> _GOAL OF THE EXERCISE_:
Your task is to copy the lines of the data below from the line holding "(beforePass grids s (n" through the line holding "k.advance d r", inclusive, exactly and with nothing added.

[Stored items]
/-- Settles O34: the cell is advanced by its sample, and the event of a commit is offered to the queue. -/
theorem debounceCellFollowsTheStateMachine : Obligations.DebounceCellFollowsTheStateMachine := by
  intro s y x r count commits t
  have hcount : ((s.cellState y x).count r).toNat = count := CellState.count_toNat _ _
  have hcommits : s.cellCommits y x = true ↔ commits := by
    rw [State.cellCommits, CellState.commits_iff, hcount]
    rfl
  have hcell : t.cellState y x = (s.cellState y x).advance s.cfg.debThresh r := debounceCell_cellState_self s y x
  have hprev : t.prev.cell y x = r := congrArg CellState.prev hcell
  have hcnt : t.cnt.cell y x = (s.cellState y x).count r := congrArg CellState.cnt hcell
  have hstable : t.stable.cell y x = if s.cellCommits y x then r else s.stable.cell y x :=
    congrArg CellState.stable hcell
  have hqueue : Queued s t (s.cellEvent (y, x)).toList := debounceCell_queued s y x
  rw [cellEvent_eq] at hqueue
  refine ⟨hcnt ▸ hcount, hprev, fun hc => ?_, fun hc => ?_⟩
  · rw [if_pos (hcommits.mpr hc)] at hstable hqueue
    exact ⟨hstable, hqueue.of_room, hqueue.of_full⟩
  · rw [if_neg (mt hcommits.mp hc)] at hstable hqueue
    exact ⟨hstable, hqueue.of_nil⟩

/-- Settles O35: what the step makes of a cell is `CellState.advance` of what the cell held, and the other cells stay. -/
theorem debounceCellsAreIndependent : Obligations.DebounceCellsAreIndependent := by
  intro s y x t
  refine ⟨?_, fun y' x' hne => cellState_eq_iff.mp (debounceCell_cellState_other s hne), ?_⟩
  · obtain ⟨c, p, st, q, o, h⟩ := debounceCell_frame s y x
    simp only [t, h]
  · intro s' hthresh hraw hprev hcnt hstable t'
    refine cellState_eq_iff.mp ?_
    have hcell : s'.cellState y x = s.cellState y x := cellState_eq_iff.mpr ⟨hprev, hcnt, hstable⟩
    rw [debounceCell_cellState_self, debounceCell_cellState_self, hthresh, hraw, hcell]
end

section
/-! PROOFS. The debounce pass (44_debounce.md R202): every cell is advanced once, from what it held before the pass, and
the events come in row-major order. -/

namespace Sys2Proof.Machine

/-! ### The cells of a pass -/

/-- The order of the cells in a pass: rows ascending, columns ascending within a row. -/
def CellBefore (c d : Fin 12 × Fin 12) : Prop := c.1 < d.1 ∨ (c.1 = d.1 ∧ c.2 < d.2)

theorem allCells_ascending : allCells.Pairwise CellBefore := by
  refine List.pairwise_flatMap.mpr ⟨fun y _ => ?_, ?_⟩
  · exact (List.pairwise_lt_finRange 12).map _ fun _ _ hlt => .inr ⟨rfl, hlt⟩
  · refine (List.pairwise_lt_finRange 12).imp fun hlt c hc d hd => ?_
    obtain ⟨_, -, rfl⟩ := List.mem_map.mp hc
    obtain ⟨_, -, rfl⟩ := List.mem_map.mp hd
    exact .inl hlt

theorem CellBefore.ne {c d : Fin 12 × Fin 12} (h : CellBefore c d) : c ≠ d := by
  rintro rfl
  rcases h with hlt | ⟨-, hlt⟩ <;> exact lt_irrefl _ hlt

theorem allCells_nodup : allCells.Nodup := allCells_ascending.imp CellBefore.ne

theorem mem_allCells (c : Fin 12 × Fin 12) : c ∈ allCells :=
  List.mem_flatMap.mpr ⟨c.1, List.mem_finRange _, List.mem_map.mpr ⟨c.2, List.mem_finRange _, rfl⟩⟩

theorem allCells_length : allCells.length = 144 := by
  simp [allCells]

/-! ### The pass as a run over a list of cells -/

/-- The debounce steps of the listed cells, one after the other; the pass is that of all cells. -/
def debounceCells (cells : List (Fin 12 × Fin 12)) (s : State) : State :=
  cells.foldl (fun s c => s.debounceCell c.1 c.2) s

theorem debouncePass_eq (s : State) : s.debouncePass = debounceCells allCells s := rfl

theorem debounceCell_constants (s : State) (y x : Fin 12) :
    (s.debounceCell y x).params = s.params ∧ (s.debounceCell y x).cfg = s.cfg ∧ (s.debounceCell y x).raw = s.raw := by
  obtain ⟨c, p, st, q, o, h⟩ := debounceCell_frame s y x
  rw [h]
  exact ⟨rfl, rfl, rfl⟩

theorem debouncePass_constants (s : State) : s.debouncePass.cfg = s.cfg ∧ s.debouncePass.raw = s.raw := by
  obtain ⟨c, p, st, q, o, h⟩ := debouncePass_frame s
  rw [h]
  exact ⟨rfl, rfl⟩

/-- What another cell's step leaves is stepped, and commits, as before (R200). -/
theorem debounceCell_next_other (s : State) {c d : Fin 12 × Fin 12} (hne : d ≠ c) :
    ((s.debounceCell c.1 c.2).debounceCell d.1 d.2).cellState d.1 d.2 = (s.debounceCell d.1 d.2).cellState d.1 d.2 ∧
    (s.debounceCell c.1 c.2).cellEvent d = s.cellEvent d := by
  obtain ⟨-, hcfg, hraw⟩ := debounceCell_constants s c.1 c.2
  have hcell := debounceCell_cellState_other s (mt Prod.ext_iff.mpr hne)
  constructor
  · rw [debounceCell_cellState_self, debounceCell_cellState_self, hcfg, hraw, hcell]
  · rw [cellEvent_eq, cellEvent_eq, State.cellCommits, State.cellCommits, hcfg, hraw, hcell]

theorem debounceCells_cellState_of_not_mem {cells : List (Fin 12 × Fin 12)} (s : State) {d : Fin 12 × Fin 12}
    (hd : d ∉ cells) : (debounceCells cells s).cellState d.1 d.2 = s.cellState d.1 d.2 := by
  induction cells generalizing s with
  | nil => rfl
  | cons c cells ih =>
    obtain ⟨hne, hrest⟩ := List.ne_and_not_mem_of_not_mem_cons hd
    exact (ih (s.debounceCell c.1 c.2) hrest).trans (debounceCell_cellState_other s (mt Prod.ext_iff.mpr hne))

/-- A listed cell ends where its own step from the first state leads, whatever cells come before and after it. -/
theorem debounceCells_cellState_of_mem {cells : List (Fin 12 × Fin 12)} (hnodup : cells.Nodup) (s : State)
    {d : Fin 12 × Fin 12} (hd : d ∈ cells) :
    (debounceCells cells s).cellState d.1 d.2 = (s.debounceCell d.1 d.2).cellState d.1 d.2 := by
  induction cells generalizing s with
  | nil => cases hd
  | cons c cells ih =>
    obtain ⟨hc, hcells⟩ := List.nodup_cons.mp hnodup
    change (debounceCells cells (s.debounceCell c.1 c.2)).cellState d.1 d.2 = _
    rcases List.mem_cons.mp hd with rfl | hd
    · exact debounceCells_cellState_of_not_mem _ hc
    · rw [ih hcells _ hd, (debounceCell_next_other s (ne_of_mem_of_not_mem hd hc)).1]

/-- The listed cells offer to the queue the events they would offer from the first state, in the order of the list. -/
theorem debounceCells_queued {cells : List (Fin 12 × Fin 12)} (hnodup : cells.Nodup) (s : State) :
    Queued s (debounceCells cells s) (cells.filterMap s.cellEvent) := by
  induction cells generalizing s with
  | nil => exact .nil rfl rfl
  | cons c cells ih =>
    obtain ⟨hc, hcells⟩ := List.nodup_cons.mp hnodup
    have hsame : cells.filterMap (s.debounceCell c.1 c.2).cellEvent = cells.filterMap s.cellEvent :=
      List.filterMap_congr fun d hd => (debounceCell_next_other s (ne_of_mem_of_not_mem hd hc)).2
    obtain ⟨hparams, -, -⟩ := debounceCell_constants s c.1 c.2
    rw [List.filterMap_eq_flatMap_toList, List.flatMap_cons, ← List.filterMap_eq_flatMap_toList, ← hsame]
    exact (debounceCell_queued s c.1 c.2).append (ih hcells _) hparams

theorem debouncePass_cellState (s : State) (y x : Fin 12) :
    s.debouncePass.cellState y x = (s.debounceCell y x).cellState y x := by
  rw [debouncePass_eq]
  exact debounceCells_cellState_of_mem (d := (y, x)) allCells_nodup s (mem_allCells _)

/-! ### The events of a pass -/

/-- The event of a cell names the cell. -/
theorem eq_commitEvent_of_cellEvent {s : State} {c : Fin 12 × Fin 12} {e : Event} (h : s.cellEvent c = some e) :
    e = commitEvent (s.raw.cell c.1 c.2) c.1 c.2 := by
  rw [cellEvent_eq] at h
  exact (Option.some.inj (Option.ite_none_right_eq_some.mp h).2).symm

theorem passEvents_ascending (s : State) :
    s.passEvents.Pairwise fun e f => e.y < f.y ∨ (e.y = f.y ∧ e.x < f.x) := by
  refine List.pairwise_filterMap.mpr (allCells_ascending.imp fun hbefore e he f hf => ?_)
  rw [eq_commitEvent_of_cellEvent he, eq_commitEvent_of_cellEvent hf]
  exact hbefore

theorem passEvents_length_le (s : State) : s.passEvents.length ≤ 144 :=
  (List.length_filterMap_le s.cellEvent allCells).trans_eq allCells_length

theorem cellEvent_filter_isOf (s : State) (c : Fin 12 × Fin 12) (y x : Fin 12) :
    ((s.cellEvent c).filter fun e => e.isOf y x) = if c == (y, x) then s.cellEvent c else none := by
  cases h : s.cellEvent c with
  | none => simp
  | some e =>
    have hcell : e.isOf y x = (c == (y, x)) := by
      rw [Bool.eq_iff_iff, beq_iff_eq, Prod.ext_iff, eq_commitEvent_of_cellEvent h]
      exact decide_eq_true_iff
    rw [Option.filter_some, hcell]

/-- Of the events of a pass, those of one cell are the event its own step offers. -/
theorem passEvents_filter_isOf (s : State) (y x : Fin 12) :
    (s.passEvents.filter fun e => e.isOf y x) = (s.cellEvent (y, x)).toList := by
  have hcells : (allCells.filter fun c => c == (y, x)) = [(y, x)] := by
    rw [List.filter_beq, List.count_eq_one_of_mem allCells_nodup (mem_allCells _), List.replicate_one]
  calc (s.passEvents.filter fun e => e.isOf y x)
      = allCells.filterMap fun c => (s.cellEvent c).filter fun e => e.isOf y x := List.filter_filterMap
    _ = (allCells.filter fun c => c == (y, x)).filterMap s.cellEvent := by
        simp only [cellEvent_filter_isOf, List.filterMap_filter]
    _ = (s.cellEvent (y, x)).toList := by
        rw [hcells, List.filterMap_eq_flatMap_toList, List.flatMap_singleton]

end Sys2Proof.Machine

open Sys2Proof Sys2Proof.Machine

/-- Settles O36: a run over cells that are listed once leaves each where its own step leads and offers their events in
the order of the list. -/
theorem debouncePassAdvancesEveryCellOnce : Obligations.DebouncePassAdvancesEveryCellOnce := by
  intro s t
  obtain ⟨hevq, hovf⟩ : Queued s t s.passEvents := debounceCells_queued allCells_nodup s
  exact ⟨fun y x => cellState_eq_iff.mp (debouncePass_cellState s y x), hevq, hovf, passEvents_ascending s,
    passEvents_length_le s, (debouncePass_constants s).2⟩
end

section
/-! PROOFS. A cell over a sequence of debounce passes (44_debounce.md R208, R209). -/

namespace Sys2Proof.Machine

/-! ### A cell in a sequence of passes -/

theorem cfg_with_raw (s : State) (g : Grid Bool) : { s with raw := g }.cfg = s.cfg := rfl

theorem cellState_with_raw (s : State) (g : Grid Bool) (y x : Fin 12) :
    State.cellState { s with raw := g } y x = s.cellState y x := rfl

theorem beforePass_raw (grids : Nat → Grid Bool) (s : State) (n : Nat) : (beforePass grids s n).raw = grids n := by
  cases n <;> rfl

theorem beforePass_cfg (grids : Nat → Grid Bool) (s : State) (n : Nat) : (beforePass grids s n).cfg = s.cfg := by
  induction n with
  | zero => rfl
  | succ n ih => rw [beforePass, cfg_with_raw, (debouncePass_constants _).1, ih]

/-- Each pass advances the cell by its sample of that pass. -/
theorem beforePass_cellState_succ (grids : Nat → Grid Bool) (s : State) (n : Nat) (y x : Fin 12) :
    (beforePass grids s (n + 1)).cellState y x =
      ((beforePass grids s n).cellState y x).advance s.cfg.debThresh ((grids n).cell y x) := by
  rw [beforePass, cellState_with_raw, debouncePass_cellState, debounceCell_cellState_self, beforePass_cfg, beforePass_raw]

/-- The events of a cell in pass `n`: one if it commits its sample. -/
theorem beforePass_passEvents_isOf (grids : Nat → Grid Bool) (s : State) (n : Nat) (y x : Fin 12) :
    ((beforePass grids s n).passEvents.filter fun e => e.isOf y x) =
      if ((beforePass grids s n).cellState y x).commits s.cfg.debThresh ((grids n).cell y x) then
        [commitEvent ((grids n).cell y x) y x] else [] := by
  rw [passEvents_filter_isOf, cellEvent_eq, State.cellCommits, beforePass_cfg, beforePass_raw,
    apply_ite Option.toList]
  rfl

/-! ### A changing sample -/

/-- A sample that differs from the one before resets the counter, which no legal threshold lets commit. -/
theorem CellState.not_commits_of_changed {d : Byte} {k : CellState} {r : Bool} (hd : d ≠ 0) (hchanged : r ≠ k.prev) :
    k.commits d r = false := by
  have hcount : (k.count r).toNat = 0 := by rw [CellState.count_toNat, if_neg hchanged]
  have hpos : 0 < d.toNat := Nat.pos_of_ne_zero (BitVec.toNat_ne.mp hd)
  rw [← Bool.not_eq_true, CellState.commits_iff, hcount]
  exact fun ⟨hle, _⟩ => absurd hle (Nat.not_le.mpr hpos)

theorem CellState.advance_of_changed {d : Byte} {k : CellState} {r : Bool} (hd : d ≠ 0) (hchanged : r ≠ k.prev) :
    k.advance d r = { prev := r, cnt := 0, stable := k.stable } := by
  have hcount : k.count r = 0 := BitVec.eq_of_toNat_eq (by rw [CellState.count_toNat, if_neg hchanged]; rfl)
  simp only [CellState.advance, CellState.not_commits_of_changed hd hchanged, hcount, Bool.false_eq_true, if_false]

/-- Before every pass the sample to come differs from `PREV`, `STABLE` is the first one, and from the first pass on
`CNT` is 0. -/
theorem beforePass_changing {grids : Nat → Grid Bool} {s : State} {y x : Fin 12} (hd : s.cfg.debThresh ≠ 0)
    (hfirst : (grids 0).cell y x ≠ s.prev.cell y x)
    (hchanges : ∀ n, (grids (n + 1)).cell y x ≠ (grids n).cell y x) (n : Nat) :
    (grids n).cell y x ≠ ((beforePass grids s n).cellState y x).prev ∧
    ((beforePass grids s n).cellState y x).stable = s.stable.cell y x ∧
    (0 < n → ((beforePass grids s n).cellState y x).cnt = 0) := by
  induction n with
  | zero => exact ⟨hfirst, rfl, fun h => absurd h (lt_irrefl 0)⟩
  | succ n ih =>
    obtain ⟨hchanged, hstable, -⟩ := ih
    rw [beforePass_cellState_succ, CellState.advance_of_changed hd hchanged]
    exact ⟨hchanges n, hstable, fun _ => rfl⟩

/-! ### A held sample -/

/-- The cell before pass `n` of a sequence with the sample `v` throughout, `v` being neither its first `PREV` nor its
first `STABLE`, which is `old`: the first pass records `v`, each later one counts, and `STABLE` is `v` after pass number
`threshold`. -/
structure HeldCell (threshold : Byte) (v old : Bool) (n : Nat) (k : CellState) : Prop where
  recorded : v = k.prev ↔ 0 < n
  counted : 0 < n → k.cnt.toNat = min (n - 1) 255
  stable : k.stable = if n ≤ threshold.toNat then old else v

> _ANSWER FOR THE TASK_:
    (beforePass grids s (n + 1)).cellState y x =
      ((beforePass grids s n).cellState y x).advance s.cfg.debThresh ((grids n).cell y x) := by
  rw [beforePass, cellState_with_raw, debouncePass_cellState, debounceCell_cellState_self, beforePass_cfg, beforePass_raw]

/-- The events of a cell in pass `n`: one if it commits its sample. -/
theorem beforePass_passEvents_isOf (grids : Nat → Grid Bool) (s : State) (n : Nat) (y x : Fin 12) :
    ((beforePass grids s n).passEvents.filter fun e => e.isOf y x) =
      if ((beforePass grids s n).cellState y x).commits s.cfg.debThresh ((grids n).cell y x) then
        [commitEvent ((grids n).cell y x) y x] else [] := by
  rw [passEvents_filter_isOf, cellEvent_eq, State.cellCommits, beforePass_cfg, beforePass_raw,
    apply_ite Option.toList]
  rfl

/-! ### A changing sample -/

/-- A sample that differs from the one before resets the counter, which no legal threshold lets commit. -/
theorem CellState.not_commits_of_changed {d : Byte} {k : CellState} {r : Bool} (hd : d ≠ 0) (hchanged : r ≠ k.prev) :
    k.commits d r = false := by
  have hcount : (k.count r).toNat = 0 := by rw [CellState.count_toNat, if_neg hchanged]
  have hpos : 0 < d.toNat := Nat.pos_of_ne_zero (BitVec.toNat_ne.mp hd)
  rw [← Bool.not_eq_true, CellState.commits_iff, hcount]
  exact fun ⟨hle, _⟩ => absurd hle (Nat.not_le.mpr hpos)

theorem CellState.advance_of_changed {d : Byte} {k : CellState} {r : Bool} (hd : d ≠ 0) (hchanged : r ≠ k.prev) :
    k.advance d r = { prev := r, cnt := 0, stable := k.stable } := by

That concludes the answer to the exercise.